After that, he’d hoped—guiltily, but still a hope, he had to admit—for more letters. He wrote to her when his office changed so that she’d have his new address. She would surely be reminded often of the village of their shared memories now that she was living nearby. He wondered if she would go with her husband on his official trips to visit villages around Hefei. Perhaps, rounding a corner of a road, she’d glimpse a hill that reminded her of the small embankment where they used to read together, and she’d rush home, excited to write him a letter about what she’d seen and how it made her think of him.
Whenever he picked up his office mail, he scanned each envelope carefully for the loping handwriting, but nothing came from her. Once in a while, he considered writing to her at that address on the envelope, but then he thought of Mali. He stashed the envelope into a drawer in his office, where Mali never went.
Now, he didn’t even know if Hanwen still lived in Hefei. Local government officials could be reassigned without notice, casualties of machinations higher above, and it was possible that she hadn’t bothered to tell him.
The only hint he had was a newspaper clipping from a year-old edition of Sing Tao Daily, one of the few Chinese newspapers they could get in America. The sighting had taken him completely by shock: a Sunday afternoon, he and Mali just returned home from the 99 Ranch Market.
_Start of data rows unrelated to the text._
-- ==== Sys2Proof/Machine/Envelope.lean ====
section
/-!
DEFINITION. CRC-32C, marks, and block envelopes written out (R181 to R198).
-/

namespace Sys2Proof.Machine

/-! ## CRC-32C (R196) -/

/-- One bit of the reflected CRC-32C, polynomial 0x1EDC6F41 (reflected 0x82F63B78). -/
def crcBit (c : W32) : W32 := if c.getLsbD 0 then (c >>> 1) ^^^ 0x82F63B78 else c >>> 1

/-- One byte into the CRC register. -/
def crcByte (c : W32) (b : Byte) : W32 :=
  crcBit (crcBit (crcBit (crcBit (crcBit (crcBit (crcBit (crcBit (c ^^^ b.setWidth 32))))))))

/-- Bytes into the CRC register. -/
def crcUpdate : W32 → List Byte → W32
  | c, [] => c
  | c, b :: r => crcUpdate (crcByte c b) r

/-- The CRC-32C of a byte string (R196). -/
def crc32c (p : List Byte) : W32 := crcUpdate 0xFFFFFFFF p ^^^ 0xFFFFFFFF

/-! ## Words and marks (R181 to R187) -/

/-- The nine stored bytes of a word (R181). -/
def wordBytes (w : CWord) : List Byte := leBytes 8 w.pay.toNat ++ [w.side]

/-- The word as 72 bits. -/
def wordBits (w : CWord) : BitVec 72 := w.side ++ w.pay

/-- A DATA or CTRL word: KIND, SYNC, ERR, LAST and payload (R182). -/
def dataWord (kind sync : Nat) (e : Bool) (last : Nat) (pay : W64) : CWord :=
  ⟨pay, BitVec.ofNat 8 (kind % 4 * 64 + sync % 4 * 16 + b2n e * 8 + last % 8), false⟩

/-- A MARK word: code, data, ORIGIN and QUAL (R182, R185). -/
def markWord (code data origin qual : Nat) : CWord :=
  ⟨BitVec.ofNat 64 (code % 256 * 2 ^ 56 + data % 2 ^ 56), BitVec.ofNat 8 (128 + origin % 4 * 16 + qual % 16), true⟩

/-- The rank of a mark code among entries of equal time (R187); words come last. -/
def markRank : Nat → Nat
  | 0x03 => 0
  | 0x02 => 1
  | 0x04 => 2
  | 0x07 => 3
  | 0x06 => 4
  | 0x05 => 5
  | 0x08 => 6
  | 0x0A => 7
  | 0x09 => 8
  | 0x10 => 9
  | 0x20 => 10
  | 0x21 => 11
  | 0x01 => 12
  | _ => 13

/-- MK_TIME for an entry's stamp. -/
def mkTime (t : Stamp) : CWord := markWord 0x01 (coarse t) 0 0

/-- MK_GAP with a cause, marks dropped and words dropped, both saturating. -/
def mkGap (cause words marks : Nat) : CWord :=
  markWord 0x03 (min marks 0xFFFF * 2 ^ 40 + min words (2 ^ 40 - 1)) 0 cause

/-- MK_TIME_STEP: the signed step saturated to ±(2^55 − 1), and SAT when it was (R185). -/
def mkTimeStep (step : Int) (cause : Nat) : CWord :=
  let lim : Int := 2 ^ 55 - 1
  let v := max (-lim) (min step lim)
  markWord 0x02 (unsgn 56 v) 0 (cause * 2 + b2n (v ≠ step))

/-! ## Envelopes (R195) -/

/-- The positions of MARK words among an envelope's entries. -/
def markPositions : Nat → List CWord → List Nat
  | _, [] => []
  | i, w :: r => if w.mark then i :: markPositions (i + 1) r else markPositions (i + 1) r

/-- The FLAGS of an envelope (R195). -/
def envFlags (e : Env) : Nat :=
  e.format % 8 + 8 * b2n e.segFirst + 16 * b2n e.segLast + 32 * b2n e.trigPos.isSome + 64 * b2n e.stale +
    128 * b2n e.flushed

/-- The TFLAGS of an envelope (R195). -/
def envTflags (e : Env) (marks : Nat) : Nat :=
  min e.marksLost 255 + 256 * b2n (e.format = 0 && 12 < marks) + 512 * b2n e.truncated

/-- The mark index: twelve positions, unused entries 0xFFFF. -/
def markIndex (ps : List Nat) : List Byte :=
  (ps.take 12).flatMap (leBytes 2) ++ List.replicate (24 - 2 * min 12 ps.length) 0xFF

/-- Bytes 0 to 4091 of an envelope. -/
def envBody (e : Env) : List Byte :=
  let ps := markPositions 0 e.words
  let u := uid (e.stream / 128) clStream (e.stream % 128)
  leBytes 2 0x4B4E ++ leBytes 2 e.stream ++ leBytes 6 e.seq ++ leBytes 2 e.words.length ++ leBytes 2 ps.length ++
    leBytes 2 (envFlags e) ++ leBytes 8 e.first.toNat ++ leBytes 4 u ++ leBytes 4 e.seg ++
    padTo 4032 (e.words.flatMap wordBytes) ++ markIndex ps ++ leBytes 2 (envTflags e ps.length) ++
    leBytes 2 (e.trigPos.getD 0xFFFF)

/-- The 4,096 bytes of an envelope (R195, R196). -/
def envBytes (e : Env) : List Byte := envBody e ++ leBytes 4 (crc32c (envBody e)).toNat

/-- An empty envelope of a stream. -/
def newEnv (stream format seg : Nat) (first : Stamp) : Env :=
  ⟨stream, 0, format, first, [], [], seg, false, false, none, false, false, 0, false⟩

end Sys2Proof.Machine
end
He was always tired after the grocery store trips, didn’t know how he’d once lived in a country that assaulted his senses as the crowds in the store and the briny smells of the fresh fish tanks did. So he’d been relaxing into the loveseat, ready to doze as he went through the paper, when he flipped the page and was shocked to see her husband’s name in the text captioning a picture. Deng Xiaoping had made a state visit to Anhui, and the newspaper printed a photo of him visiting a brick factory in the suburbs. Everyone was out of focus in the picture except for Deng, who was shaking the hand of a factory employee. The person labeled her husband was the farthest back. Yitian squinted at the photo to ascertain more about him, but the man’s hunched shoulders made him seem determined to blend into the background.
She’d written her husband’s name in the letter she sent him, but the feeling then was softened by distance, a kind of dull recognition that time could leave a person so changed. That was nothing like looking at the man’s face in the newspaper picture and his disbelief at the thought that this man had ever kissed Hanwen. Yitian’s hand had slipped around the handle of the teacup and when he looked down he saw the liquid had spilled onto the carpet, creating a stain that spread then darkened the floor to the color of wet earth.